This project aims to develop an AI assistant that efficiently aggregates current news related to finance, economy, and politics from YouTube news channels within a specified timeframe. The assistant allows users to inquire about recent economic news and receive responses through a Retrieval-Augmented Generation (RAG) system. The system simultaneously presents a dynamic sentiment graph for each context relevant to the query and examines public opinions derived from YouTube comments.
Aryama Singh (as3844@cornell.edu), Diliya Yalikun (adamliya98@gmail.com), Korel Gundem (korelgundem@gwmail.gwu.edu), Nazanin Komeilizadeh, Roberto Nunez (robertonunezch@gmail.com).

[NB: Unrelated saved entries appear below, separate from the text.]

-- ==== Sys2Proof/Laws/UpdVector.lean ====
section
/-!
SUPPORT. What each operation of Machine/Vector.lean may change.
-/
namespace Sys2Proof.Machine

theorem panelWrite_upd {F : List Part} {s₀ : State} (p : Nat) (t : TdItem) (a : Nat) (i : Nat) (xs : List F32) (hF : Part.Sub [.regs, .spm, .cores, .noc] F) : EngUpd F s₀ (panelWrite p t a i xs) := by
  refine EngUpd.by_ (fun s₀ => ?_) hF
  have h := Upd.refl (F := [.regs, .spm, .cores, .noc]) s₀
  delta panelWrite
  repeat' (first
    | ((with_reducible apply Part.Sub.of); rfl)
    | (with_reducible apply EngUpd.forM; intro _)
    | with_reducible apply outWrite_upd)

theorem predicted_upd {F : List Part} {s₀ : State} (t : TdItem) (m : Nat) (xs : List F32) (hF : Part.Sub [.regs, .gs] F) : EngUpd F s₀ (predicted t m xs) := by
  refine EngUpd.by_ (fun s₀ => ?_) hF
  have h := Upd.refl (F := [.regs, .gs]) s₀
  delta predicted
  repeat' (first
    | with_reducible assumption
    | ((with_reducible apply Part.Sub.of); rfl)
    | (intro s; refine (fun h => ?_) (?_ : Upd [.regs, .gs] s₀ s); rotate_left; subst s; rotate_left)
    | (intro s; have _h : List _ := s; clear _h; clear_value s)
    | intro s
    | lift_lets -underBinder
    | with_reducible apply EngUpd.pure
    | with_reducible apply EngUpd.ite
    | (with_reducible apply EngUpd.getBind; intro _ h)
    | (with_reducible apply EngUpd.bind; case' hf => intro _)
    | with_reducible apply EngUpd.set
    | (with_reducible apply Upd.gs; case h => with_reducible assumption)
    | with_reducible apply State.count_upd
    | split)

theorem quantRows_upd {F : List Part} {s₀ : State} (p : Nat) (idx : Nat) (t : TdItem) (prec : List Byte) (pins : List Nat) (rows : List Nat) (put : Nat → Nat → List Byte → Eng Unit) (hF : Part.Sub [.regs, .cores, .vecs, .gs, .link, .svc, .log] F)
    (hown : ∀ x y z, EngUpd F s₀ (put x y z)) : EngUpd F s₀ (quantRows p idx t prec pins rows put) := by
  have h := Upd.refl (F := F) s₀
  delta quantRows
  repeat' (first
    | (with_reducible assumption)
    | ((with_reducible apply Part.Sub.trans _ hF); exact Part.Sub.of rfl)
    | with_reducible apply hown
    | (intro q; refine (fun hq => ?_) (?_ : ∀ x, EngUpd F s₀ (q x)); rotate_left; subst q; intro x; rotate_left)
    | intro s
    | lift_lets -underBinder
    | with_reducible apply hq
    | with_reducible apply EngUpd.pure
    | with_reducible apply EngUpd.ite
    | (with_reducible apply EngUpd.getBind; intro _ h)
    | (with_reducible apply EngUpd.bind; case' hf => intro _)
    | (with_reducible apply EngUpd.forM; intro _)
    | with_reducible apply panelRead_upd
    | (with_reducible apply quantRow_upd; case' hown => intro _))

theorem runQuant_upd {F : List Part} {s₀ : State} (p : Nat) (idx : Nat) (t : TdItem) (hF : Part.Sub [.regs, .spm, .cores, .vecs, .gs, .link, .svc, .log, .noc] F) : EngUpd F s₀ (runQuant p idx t) := by
  refine EngUpd.by_ (fun s₀ => ?_) hF
  have h := Upd.refl (F := [.regs, .spm, .cores, .vecs, .gs, .link, .svc, .log, .noc]) s₀
  delta runQuant
  repeat' (first
    | ((with_reducible apply Part.Sub.of); rfl)
    | lift_lets -underBinder
    | (with_reducible apply quantRows_upd; case' hown => intro _ _ _)
    | with_reducible apply outWrite_upd)

theorem runVu_upd {F : List Part} {s₀ : State} (p : Nat) (idx : Nat) (t : TdItem) (hF : Part.Sub [.regs, .hbm, .spm, .cores, .vecs, .xlate, .gs, .link, .svc, .log, .noc] F) : EngUpd F s₀ (runVu p idx t) := by
  refine EngUpd.by_ (fun s₀ => ?_) hF
  have h := Upd.refl (F := [.regs, .hbm, .spm, .cores, .vecs, .xlate, .gs, .link, .svc, .log, .noc]) s₀
  delta runVu
  repeat' (first
    | ((with_reducible apply Part.Sub.of); rfl)
    | (intro q; refine (fun hq => ?_) (?_ : ∀ x, EngUpd [.regs, .hbm, .spm, .cores, .vecs, .xlate, .gs, .link, .svc, .log, .noc] s₀ (q x)); rotate_left; subst q; intro x; rotate_left)
    | (intro s; have _h : List _ := s; clear _h; clear_value s)
    | intro s
    | lift_lets -underBinder
    | with_reducible apply hq
    | with_reducible apply EngUpd.pure
    | with_reducible apply EngUpd.ite
    | (with_reducible apply EngUpd.getBind; intro _ h)
    | (with_reducible apply EngUpd.bind; case' hf => intro _)
    | (with_reducible apply EngUpd.forM; intro _)
    | with_reducible apply runQuant_upd
    | with_reducible apply readBfs_upd
    | with_reducible apply tableRead_upd
    | with_reducible apply panelRead_upd
    | with_reducible apply predicted_upd
    | with_reducible apply panelWrite_upd)

theorem runAdapterQuant_upd {F : List Part} {s₀ : State} (p : Nat) (idx : Nat) (t : TdItem) (x : Pass) (hF : Part.Sub [.regs, .spm, .cores, .vecs, .gs, .link, .svc, .log] F) : EngUpd F s₀ (runAdapterQuant p idx t x) := by
  refine EngUpd.by_ (fun s₀ => ?_) hF
  have h := Upd.refl (F := [.regs, .spm, .cores, .vecs, .gs, .link, .svc, .log]) s₀
  delta runAdapterQuant
  repeat' (first
    | with_reducible assumption
    | ((with_reducible apply Part.Sub.of); rfl)
    | (intro s; have _h : List _ := s; clear _h; clear_value s)
    | lift_lets -underBinder
    | (with_reducible apply EngUpd.bind; case' hf => intro _)
    | (with_reducible apply EngUpd.modify; intro _ h)
    | with_reducible apply State.spmWrite_upd
    | with_reducible apply State.modItem_upd
    | (with_reducible apply quantRows_upd; case' hown => intro _ _ _))

theorem runEmbed_upd {F : List Part} {s₀ : State} (p : Nat) (idx : Nat) (t : TdItem) (hF : Part.Sub [.regs, .spm, .cores] F) : EngUpd F s₀ (runEmbed p idx t) := by
  refine EngUpd.by_ (fun s₀ => ?_) hF
  have h := Upd.refl (F := [.regs, .spm, .cores]) s₀
  delta runEmbed
  repeat' (first
    | with_reducible assumption
    | ((with_reducible apply Part.Sub.of); rfl)
    | (intro s; have _h : List _ := s; clear _h; clear_value s)
    | intro s
    | lift_lets -underBinder
    | with_reducible apply EngUpd.pure
    | with_reducible apply EngUpd.ite
    | (with_reducible apply EngUpd.getBind; intro _ h)
    | (with_reducible apply EngUpd.bind; case' hf => intro _)
    | (with_reducible apply EngUpd.modify; intro _ h)
    | (with_reducible apply EngUpd.forM; intro _)
    | (with_reducible apply EngUpd.mapM; intro _)
    | with_reducible apply State.spmWrite_upd
    | with_reducible apply State.badRow_upd
    | with_reducible apply State.modItem_upd
    | with_reducible apply spmRead_upd)

theorem State.markDone_upd {F : List Part} {s₀ s : State} (slot : Nat) (trip : Option Nat) (h : Upd F s₀ s) (hF : Part.Sub [.gs] F) :
    Upd F s₀ (State.markDone s slot trip) := by
  refine Upd.by_ h ?_ hF
  clear h hF
  revert s
  intro s₀
  have h := Upd.refl (F := [.gs]) s₀
  delta State.markDone
  repeat' (first
    | with_reducible assumption
    | ((with_reducible apply Part.Sub.of); rfl)
    | with_reducible apply State.mapRows_upd)

theorem State.waitFor_upd {F : List Part} {s₀ s : State} (p : Nat) (idx : Nat) (tags : List Nat) (h : Upd F s₀ s) (hF : Part.Sub [.cores] F) :
    Upd F s₀ (State.waitFor s p idx tags) := by
  refine Upd.by_ h ?_ hF
  clear h hF
  revert s
  intro s₀
  have h := Upd.refl (F := [.cores]) s₀
  delta State.waitFor
  repeat' (first
    | with_reducible assumption
    | ((with_reducible apply Part.Sub.of); rfl)
    | with_reducible apply State.modItem_upd)

theorem pushDesc_upd {F : List Part} {s₀ : State} (p : Nat) (t : TdItem) (i : Nat) (k : Nat) (hF : Part.Sub [.regs] F) : EngUpd F s₀ (pushDesc p t i k) := by
  refine EngUpd.by_ (fun s₀ => ?_) hF
  have h := Upd.refl (F := [.regs]) s₀
  delta pushDesc
  repeat' (first
    | ((with_reducible apply Part.Sub.of); rfl)
    | intro s
    | lift_lets -underBinder
    | with_reducible apply EngUpd.pure
    | (with_reducible apply EngUpd.getBind; intro _ h)
    | (with_reducible apply EngUpd.bind; case' hf => intro _)
    | with_reducible apply panelRead_upd)

theorem pushDescs_upd {F : List Part} {s₀ : State} (p : Nat) (t : TdItem) (hF : Part.Sub [.regs] F) : EngUpd F s₀ (pushDescs p t) := by
  refine EngUpd.by_ (fun s₀ => ?_) hF
  have h := Upd.refl (F := [.regs]) s₀
  delta pushDescs
  repeat' (first
    | ((with_reducible apply Part.Sub.of); rfl)
    | lift_lets -underBinder
    | with_reducible apply EngUpd.pure
    | (with_reducible apply EngUpd.getBind; intro _ h)
    | with_reducible apply EngUpd.map
    | (with_reducible apply EngUpd.filterMapM; intro _)
    | with_reducible apply pushDesc_upd
    | split)

theorem State.pushDone_upd {F : List Part} {s₀ s : State} (p : Nat) (idx : Nat) (layer : Nat) (host : Bool) (r : Row) (outlen : Nat) (outs : List Nat) (h : Upd F s₀ s) (hF : Part.Sub [.regs, .hbm, .cores, .vecs, .gs, .link] F) :
    Upd F s₀ (State.pushDone s p idx layer host r outlen outs) := by
  refine Upd.by_ h ?_ hF
  clear h hF
  revert s
  intro s₀
  have h := Upd.refl (F := [.regs, .hbm, .cores, .vecs, .gs, .link]) s₀
  delta State.pushDone
  repeat' (first
    | with_reducible assumption
    | ((with_reducible apply Part.Sub.of); rfl)
    | (intro s; refine (fun h => ?_) (?_ : Upd [.regs, .hbm, .cores, .vecs, .gs, .link] s₀ s); rotate_left; subst s; rotate_left)
    | intro s
    | lift_lets -underBinder
    | with_reducible apply Upd.ite
    | with_reducible apply State.setSeq_upd
    | with_reducible apply State.count_upd
    | with_reducible apply State.complete_upd
    | with_reducible apply State.markDone_upd
    | with_reducible apply State.waitFor_upd)

theorem State.pushEnds_upd {F : List Part} {s₀ s : State} (p : Nat) (idx : Nat) (t : TdItem) (h : Upd F s₀ s) (hF : Part.Sub [.regs, .hbm, .cores, .vecs, .gs, .link] F) :
    Upd F s₀ (State.pushEnds s p idx t) := by
  refine Upd.by_ h ?_ hF
  clear h hF
  revert s
  intro s₀
  have h := Upd.refl (F := [.regs, .hbm, .cores, .vecs, .gs, .link]) s₀
  delta State.pushEnds
  repeat' (first
    | with_reducible assumption
    | ((with_reducible apply Part.Sub.of); rfl)
    | (intro s; refine (fun h => ?_) (?_ : Upd [.regs, .hbm, .cores, .vecs, .gs, .link] s₀ s); rotate_left; subst s; rotate_left)
    | (intro s; have _h : List _ := s; clear _h; clear_value s)
    | intro s
    | lift_lets -underBinder
    | with_reducible apply Upd.ite
    | (with_reducible apply Upd.foldl; case' hf => intro _ _ h)
    | with_reducible apply State.pushDone_upd
    | with_reducible apply State.modItem_upd)

theorem State.fillQueue_upd {F : List Part} {s₀ s : State} (p : Nat) (i : Nat) (h : Upd F s₀ s) (hF : Part.Sub [.regs, .cores] F) :
    Upd F s₀ (State.fillQueue s p i) := by
  refine Upd.by_ h ?_ hF
  clear h hF
  revert s
  intro s₀
  have h := Upd.refl (F := [.regs, .cores]) s₀
  delta State.fillQueue
  repeat' (first
    | with_reducible assumption
    | ((with_reducible apply Part.Sub.of); rfl)
    | intro s
    | lift_lets -underBinder
    | (with_reducible apply Upd.foldl; case' hf => intro _ _ h)
    | with_reducible apply State.queueDesc_upd
    | with_reducible apply State.modItem_upd
    | split)

theorem issuePush_upd {F : List Part} {s₀ : State} (p : Nat) (i : Nat) (t : TdItem) (hF : Part.Sub [.regs, .hbm, .cores, .vecs, .gs, .link] F) : EngUpd F s₀ (issuePush p i t) := by
  refine EngUpd.by_ (fun s₀ => ?_) hF
  have h := Upd.refl (F := [.regs, .hbm, .cores, .vecs, .gs, .link]) s₀
  delta issuePush
  repeat' (first
    | with_reducible assumption
    | ((with_reducible apply Part.Sub.of); rfl)
    | lift_lets -underBinder
    | with_reducible apply EngUpd.pure
    | with_reducible apply EngUpd.ite
    | (with_reducible apply EngUpd.getBind; intro _ h)
    | (with_reducible apply EngUpd.bind; case' hf => intro _)
    | with_reducible apply EngUpd.set
    | (with_reducible apply EngUpd.modify; intro _ h)
    | with_reducible apply State.issued_upd
    | with_reducible apply State.modItem_upd
    | with_reducible apply State.fillQueue_upd
    | with_reducible apply State.pushEnds_upd
    | with_reducible apply pushDescs_upd)

theorem issueTransfers_upd {F : List Part} {s₀ : State} (p : Nat) (i : Nat) (t : TdItem) (hF : Part.Sub [.regs, .spm, .cores] F) : EngUpd F s₀ (issueTransfers p i t) := by
  refine EngUpd.by_ (fun s₀ => ?_) hF
  have h := Upd.refl (F := [.regs, .spm, .cores]) s₀
  delta issueTransfers
  repeat' (first
    | with_reducible assumption
    | ((with_reducible apply Part.Sub.of); rfl)
    | (intro q; refine (fun hq => ?_) (?_ : ∀ x, EngUpd [.regs, .spm, .cores] s₀ (q x)); rotate_left; subst q; intro x; rotate_left)
    | lift_lets -underBinder
    | with_reducible apply hq
    | with_reducible apply EngUpd.pure
    | with_reducible apply EngUpd.throw
    | with_reducible apply EngUpd.ite
    | (with_reducible apply EngUpd.getBind; intro _ h)
    | (with_reducible apply EngUpd.bind; case' hf => intro _)
    | (with_reducible apply EngUpd.modify; intro _ h)
    | with_reducible apply State.issued_upd
    | with_reducible apply State.modItem_upd
    | with_reducible apply State.fillQueue_upd
    | with_reducible apply runEmbed_upd
    | exact Unit.unit)

end Sys2Proof.Machine
end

Figure 1: Architecture of FinFeed.In our modelling approach, chaining and context transmission to the LLM model is crucial for generating precise responses. After preprocessing and vectorizing text chunks, embeddings are stored in a Pinecone vector database. Upon receiving a user query, we use cosine similarity to identify and rank the most relevant text chunks efficiently. These top-matching chunks are then chained together to form a cohesive context. LangChain, a framework for building applications with language models, facilitates this process by seamlessly integrating different components and ensuring efficient data flow. The curated context is then sent to our LLM model, GPT-3.5 Turbo, chosen for its advanced natural language capabilities. By providing the model with rich and relevant input, we ensure accurate and contextually appropriate responses. LangChain and the vector database work together to maintain a dynamic and responsive system, meeting high standards of information accuracy and relevance.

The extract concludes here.